California, Illinois Debts Starting to Worry Federal Reserve
If worries about a European “debt contagion” aren’t enough to keep Federal Reserve Chairman Ben Bernanke awake at night, he’s starting to worry about a California and Illinois debt contagion.
During a Senate Banking Committee hearing July 14, Bernanke said those states’ unfunded obligations and unpaid bills concern the Federal Reserve.
“We watch [California and Illinois] very carefully,” said Bernanke. “We also look at exposures of banks and other institutions to those states.”
Nation’s Worst Ratings
California and Illinois have the nation’s worst credit ratings among the 50 states, the result of huge budget deficits, outstanding debts, and unfunded liabilities for retirement benefits for government workers.

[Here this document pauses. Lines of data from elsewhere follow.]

-- ==== Sys2Proof/Laws/KeptRegs.lean ====
section
/-! SUPPORT. What the model keeps (Kept.lean): the stroke, register access and arming. One lemma for each operation: memory, graph memory and the device state are kept unless the lemma asks that they need not be. -/
namespace Sys2Proof.Machine

theorem State.turnStroke_kept {kk : Keep} (s : State) (d : Nat) (kh : Kept kk s) : Kept kk (State.turnStroke s d) := by
  unfold State.turnStroke
  try dsimp only
  repeat' first
    | with_reducible first | assumption | apply State.free_kept | apply State.fset_kept
    | (with_reducible refine kept_of_snd ?_ (by assumption))
    | with_reducible apply kept_ite
    | simp only [↓kept_mk_iff]
    | with_reducible intro _
    | split

theorem State.sourceLost_kept {kk : Keep} (s : State) (kh : Kept kk s) : Kept kk (State.sourceLost s) := by
  unfold State.sourceLost
  try dsimp only
  repeat' first
    | with_reducible first | assumption | apply State.event_kept | apply State.raiseDev_kept | apply State.inc_kept | apply State.fset_kept | apply kept_ite
    | simp only [↓kept_mk_iff]
    | with_reducible intro _
    | split

theorem execStrokeSourceLost_kept {kk : Keep} (dt : Nat) (s : State) (kh : Kept kk s) : OutKept kk (execStrokeSourceLost dt s) := by
  unfold execStrokeSourceLost
  try dsimp only
  repeat' first
    | with_reducible first | assumption | apply State.sourceLost_kept | apply State.advance_kept | apply outKept_next | intro _

theorem State.sourceReturn_kept {kk : Keep} (s : State) (kh : Kept kk s) : Kept kk (State.sourceReturn s) := by
  unfold State.sourceReturn
  try dsimp only
  repeat' first
    | with_reducible first | assumption | apply State.fset_kept | apply kept_ite | intro _
    | split

theorem execStrokeSourceReturn_kept {kk : Keep} (dt : Nat) (s : State) (kh : Kept kk s) : OutKept kk (execStrokeSourceReturn dt s) := by
  unfold execStrokeSourceReturn
  try dsimp only
  repeat' first
    | with_reducible first | assumption | apply State.sourceReturn_kept | apply State.advance_kept | apply outKept_next | intro _

theorem State.strokeIn_kept {kk : Keep} (s : State) (t10 : Nat) (kh : Kept kk s) : Kept kk (State.strokeIn s t10) := by
  unfold State.strokeIn
  try dsimp only
  repeat' first
    | with_reducible first | assumption | apply kept_ite
    | simp only [↓kept_mk_iff]
    | with_reducible intro _
    | split

theorem execStrokeInEdge_kept {kk : Keep} (dt t10 : Nat) (s : State) (kh : Kept kk s) : OutKept kk (execStrokeInEdge dt t10 s) := by
  unfold execStrokeInEdge
  try dsimp only
  repeat' first
    | with_reducible first | assumption | apply State.strokeIn_kept | apply State.advance_kept | apply outKept_next | intro _

theorem State.markTarget_kept {kk : Keep} (s : State) (n t : Nat) (kh : Kept kk s) : Kept kk (State.markTarget s n t) := by
  unfold State.markTarget
  try dsimp only
  repeat' first
    | with_reducible first | assumption | apply State.fset_kept | apply kept_ite
    | simp only [↓kept_mk_iff]
    | with_reducible intro _
    | split

theorem State.rxMarker_kept {kk : Keep} (s : State) (l : Fin 16) (b : List Byte) (t10 : Nat) (kh : Kept kk s) : Kept kk (State.rxMarker s l b t10) := by
  unfold State.rxMarker
  try dsimp only
  repeat' first
    | with_reducible first | assumption | apply State.markTarget_kept | apply State.takeBlock_kept | apply State.onLink_kept | apply kept_ite
    | simp only [↓kept_mk_iff]
    | with_reducible intro _
    | split

theorem execMarker_kept {kk : Keep} (dt : Nat) (l : Fin 16) (block : List Byte) (t10 : Nat) (s : State) (kh : Kept kk s) : OutKept kk (execMarker dt l block t10 s) := by
  unfold execMarker
  try dsimp only
  repeat' first
    | with_reducible first | assumption | apply State.rxMarker_kept | apply State.advance_kept | apply outKept_next | intro _

theorem State.sendMarkers_kept {kk : Keep} (s : State) (kh : Kept kk s) : Kept kk (State.sendMarkers s) := by
  unfold State.sendMarkers
  try dsimp only
  repeat' first
    | with_reducible first | assumption | apply State.postCtl_kept | apply State.onLink_kept
    | (with_reducible apply kept_foldl; intro _ _ _)
    | (with_reducible apply kept_foldl_fst; intro _ _ _)
    | (with_reducible apply kept_foldl_snd; intro _ _ _)
    | with_reducible apply kept_ite
    | simp only [↓kept_mk_iff]
    | with_reducible intro _
    | split

theorem State.onPtp_kept {kk : Keep} (s : State) (g : Ptp → Ptp) (kh : Kept kk s) : Kept kk (State.onPtp s g) := by
  unfold State.onPtp
  try dsimp only
  repeat' first
    | with_reducible assumption
    | simp only [↓kept_mk_iff]
    | with_reducible intro _

theorem State.ptpLose_kept {kk : Keep} (s : State) (kh : Kept kk s) : Kept kk (State.ptpLose s) := by
  unfold State.ptpLose
  try dsimp only
  repeat' first
    | with_reducible first | assumption | apply State.onPtp_kept | apply State.event_kept | apply State.raiseDev_kept | apply State.fset_kept | apply kept_ite
    | simp only [↓kept_mk_iff]
    | with_reducible intro _
    | split

theorem State.ptpLock_kept {kk : Keep} (s : State) (kh : Kept kk s) : Kept kk (State.ptpLock s) := by
  unfold State.ptpLock
  try dsimp only
  repeat' first
    | with_reducible first | assumption | apply State.fset_kept | apply kept_ite
    | simp only [↓kept_mk_iff]
    | with_reducible intro _
    | split

theorem State.servoStep_kept {kk : Keep} (s : State) (ofs : Int) (cycles : Nat) (kh : Kept kk s) : Kept kk (State.servoStep s ofs cycles) := by
  unfold State.servoStep
  try dsimp only
  repeat' first
    | with_reducible first | assumption | apply State.onPtp_kept | apply State.free_kept
    | (with_reducible refine kept_of_snd ?_ (by assumption))
    | with_reducible apply kept_ite
    | simp only [↓kept_mk_iff]
    | with_reducible intro _
    | split

theorem State.ptpSync_kept {kk : Keep} (s : State) (m : Sys2Proof.PtpMsg) (kh : Kept kk s) : Kept kk (State.ptpSync s m) := by
  unfold State.ptpSync
  try dsimp only
  repeat' first
    | with_reducible first | assumption | apply State.servoStep_kept | apply State.ptpLock_kept | apply State.ptpLose_kept | apply State.onPtp_kept | apply State.fset_kept | apply kept_ite
    | simp only [↓kept_mk_iff]
    | with_reducible intro _
    | split

theorem execPtpSync_kept {kk : Keep} (dt : Nat) (m : Sys2Proof.PtpMsg) (s : State) (kh : Kept kk s) : OutKept kk (execPtpSync dt m s) := by
  unfold execPtpSync
  try dsimp only
  repeat' first
    | with_reducible first | assumption | apply State.ptpSync_kept | apply State.advance_kept | apply outKept_next | intro _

“A number of states do need to be thinking about their longer-term sustainability, given the unfunded liabilities they may have in state pensions and in some cases health-care programs,” Bernanke said.
Bernanke was responding to questions from U.S. Sen. Mark Kirk (R-IL), who asked whether federal officials are watching for domestic risks to the financial system as well as overseas risks.
“As Greece has ruined the bond market of Europe, so could Illinois and California ruin the bond market of the United States,” Kirk said.
$273 Billion Combined Shortfall
A recent report from the Illinois-based Institute for Truth in Accounting notes only four states have enough assets on hand to cover their debt and retirement obligations. California has a $163.6 billion shortfall. Illinois is $110.6 billion short, according to the report.
Illinois lawmakers this year—on the last day of the lame-duck session, shortly before new lawmakers would have been sworn in to block the action—raised the state’s personal income tax by 67 percent and the corporate income tax by 46 percent. Kirk said citizens were misled into believing the tax increases would fix the state’s budget problems.
Growing Stack of Unpaid Bills
Instead, State Treasurer Judy Baar-Topinka (R) this summer announced the state had piled up more than $4 billion of unpaid bills and said the total could reach $8 billion by the end of the year despite the sharply higher tax rates.
“It’s the unfunded liability that … increasingly looks like it will cripple the state’s economic future,” Kirk said. “And I’m worried that state leaders are not being clear, concise, and fully transparent on the bleak future that faces Illinois because its leaders will not cut spending.”
In California, Gov. Jerry Brown (D) in June vetoed a budget with a $9.6 billion deficit and worked out an agreement with lawmakers that includes a mix of tax and fee increases and expirations, the elimination of some 400 local redevelopment agencies for a savings of $1.7 billion, and more than $5 billion of higher projected revenues from assumptions of an improving economy.
If revenues do not increase as much as expected, up to $2.8 billion in additional spending cuts could be required.